The only person he'd ever told about Charlotte had been Steve Simmons, his partner and the best friend he'd ever had. Joe grinned in the dark, remembering how Steve had helped him in his attempts to find her, the mystery girl in the 1992 Mariner Blue Mazda Miata with Maryland tags.
One hundred and two. That's how many people they called, wrote, or visited looking for her. Nobody fit her description and no one said they had loaned their car to a young redhead that day.
Joe chuckled softly to himself, recalling the night an exasperated Steve observed, "Damn, Bellacera. I have never seen you do the chasing before."
And wasn't that the truth?
But, with Steve's help, chase he did, with nothing to show for it. She was out there somewhere, though. He knew she'd been driving one of the 102 cars. He hadn't imagined her. She'd been real. She'd been hot and sweet and funny, and right before Christmas he'd been sitting in the dentist's chair about to let Dr. Lavin of the Quantico Dental Clinic put a cap on that tooth.

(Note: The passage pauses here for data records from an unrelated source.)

-- ==== Sys2Proof/Machine/Transmit.lean ====
section
/-! DEFINITION. The transmit framer TXF (40_codec.md section 3). -/

namespace Sys2Proof.Machine

/-- `0x00 ++ Encode(M) ++ 0x00` (R80, R130). -/
def txFrame (m : List Byte) : List Byte := 0x00#8 :: (encodeFn m ++ [0x00#8])

/-- The refusal of a message that does not fit: `arg` its kind or 0, `len` cut to 16 bits (R130, R288). -/
def refuseMessage (m : List Byte) (s : State) : State :=
  raise .encodeOverflow (m.headD 0#8) (BitVec.ofNat 16 m.length) 0#4 s

/-- Starts sending the `n` bytes now in TB (R130). -/
def startSending (n : Nat) (s : State) : State :=
  { s with txLen := BitVec.ofNat 16 n, txIdx := 0#16, txPhase := .send }

/-- TX_REQ (R130, R133): accepted in IDLE only; while TX sends, the offer waits and nothing changes. A message that is then refused with
ENCODE_OVERFLOW counts as accepted by the port and is in the trace before its report: DESIGN CHOICE, unsafe (log entry 22). -/
def execTxReq (m : List Byte) (s : State) : Out :=
  match s.txPhase with
  | .send => .next s
  | .idle =>
    let s1 := record (.txReq m) s
    if encOvf s.params m then .next (refuseMessage m s1)
    else andThen (writeFrom .tb 0 (txFrame m) s1) (fun s2 => .next (startSending (txFrame m).length s2))

/-- Moves past the byte at `tx_idx`; after the last byte the phase is IDLE (R131). -/
def advanceTx (s : State) : State :=
  { s with
    txIdx := s.txIdx + 1#16
    txPhase := if s.txIdx + 1#16 = s.txLen then .idle else s.txPhase }

/-- TX_PUT (R131): enabled in SEND when the sink accepts. -/
def execTxPut (s : State) : Out :=
  match s.txPhase with
  | .idle => .next s
  | .send =>
    match memRead .tb s.txIdx.toNat s with
    | .error f => .fault f
    | .ok b => .next (advanceTx (record (.txPut b) s))

end Sys2Proof.Machine
end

But he just couldn't go through with it.
Joe had gotten used to the little chip at the juncture of his two incisors. He'd become attached to the only proof that she'd ever been his. And if he fixed it, it would feel final, like he'd given up on ever finding her.
Joe laughed again to himself in the dark, then heard the sound of his laughter die away. He flipped over onto his stomach and turned a cheek into the pillow.

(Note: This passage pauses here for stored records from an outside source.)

-- ==== Sys2Proof/Machine/Dispatch.lean ====
section
/-! DEFINITION. The meaning of every operation. -/

namespace Sys2Proof.Machine

def exec (i : Instr) (s : State) : Host.Outcome State Fault Refusal :=
  match i with
  | .setServoAngles rf rb lf lb => Sys2Proof.Machine.execSetServoAngles rf rb lf lb s
  | .requestState => Sys2Proof.Machine.execRequestState s
  | .calibrateImu => Sys2Proof.Machine.execCalibrateImu s
  | .emitBufferedErrorLog => Sys2Proof.Machine.execEmitBufferedErrorLog s
  | .resetDeadReckoning => Sys2Proof.Machine.execResetDeadReckoning s
  | .setProgramOptions lv iv pf => Sys2Proof.Machine.execSetProgramOptions lv iv pf s
  | .unknownOpcode op plen => Sys2Proof.Machine.execUnknownOpcode op plen s
  | .badLength op plen => Sys2Proof.Machine.execBadLength op plen s
  | .emptyMessage => Sys2Proof.Machine.execEmptyMessage s
  | .codeZero => Sys2Proof.Machine.execCodeZero s
  | .codeFull => Sys2Proof.Machine.execCodeFull s
  | .codeRun c => Sys2Proof.Machine.execCodeRun c s
  | .syncStartDelim => Sys2Proof.Machine.execSyncStartDelim s
  | .syncStartData b => Sys2Proof.Machine.execSyncStartData b s
  | .syncSeekEndDelim => Sys2Proof.Machine.execSyncSeekEndDelim s
  | .syncSeekEndData b => Sys2Proof.Machine.execSyncSeekEndData b s
  | .syncAccDelimEmpty => Sys2Proof.Machine.execSyncAccDelimEmpty s
  | .syncAccDelimEnd => Sys2Proof.Machine.execSyncAccDelimEnd s
  | .syncAccData b => Sys2Proof.Machine.execSyncAccData b s
  | .syncAccOverflow b => Sys2Proof.Machine.execSyncAccOverflow b s
  | .grantImu => Sys2Proof.Machine.execGrantImu s
  | .grantCs => Sys2Proof.Machine.execGrantCs s
  | .grantPeriodic => Sys2Proof.Machine.execGrantPeriodic s
  | .grantIdle => Sys2Proof.Machine.execGrantIdle s
  | .rxPoll a => Sys2Proof.Machine.execRxPoll a s
  | .decode => Sys2Proof.Machine.execDecode s
  | .frameDone => Sys2Proof.Machine.execFrameDone s
  | .dispatch => Sys2Proof.Machine.execDispatch s
  | .calDone => Sys2Proof.Machine.execCalDone s
  | .arb => Sys2Proof.Machine.execArb s
  | .svcDone l => Sys2Proof.Machine.execSvcDone l s
  | .rearm1 => Sys2Proof.Machine.execRearm1 s
  | .rearm2 => Sys2Proof.Machine.execRearm2 s
  | .endIter => Sys2Proof.Machine.execEndIter s
  | .perfFlush => Sys2Proof.Machine.execPerfFlush s
  | .txReq m => Sys2Proof.Machine.execTxReq m s
  | .txPut => Sys2Proof.Machine.execTxPut s
  | .irqFire l => Sys2Proof.Machine.execIrqFire l s
  | .alert l => Sys2Proof.Machine.execAlert l s
  | .bootArm l => Sys2Proof.Machine.execBootArm l s
  | .clockTick d => Sys2Proof.Machine.execClockTick d s
  | .reset => Sys2Proof.Machine.execReset s
  | .encode src => Sys2Proof.Machine.execEncode src s
  | .decodeFn src cap => Sys2Proof.Machine.execDecodeFn src cap s

end Sys2Proof.Machine
end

Life had swept him away that winter. He and Steve got their first assignments with the Administration. They went to El Paso together, four years of gritty border cases. Then there was Houston and Mexico City and it became clear that he'd picked the kind of work that would forever leave him drained and needing his space. The women he'd managed to hook up with all had the same complaint-his job left no room for a relationship. And they were damn right.
No wonder DEA agents had a divorce rate of about 75 percent.
Somehow, Steve had managed it better. Maybe he was just a more laid-back guy, or maybe Reba was such a wonderful woman that it made it worth the effort. But Steve found a way to balance a wife and kid with his job, a way to mix his work with a real life.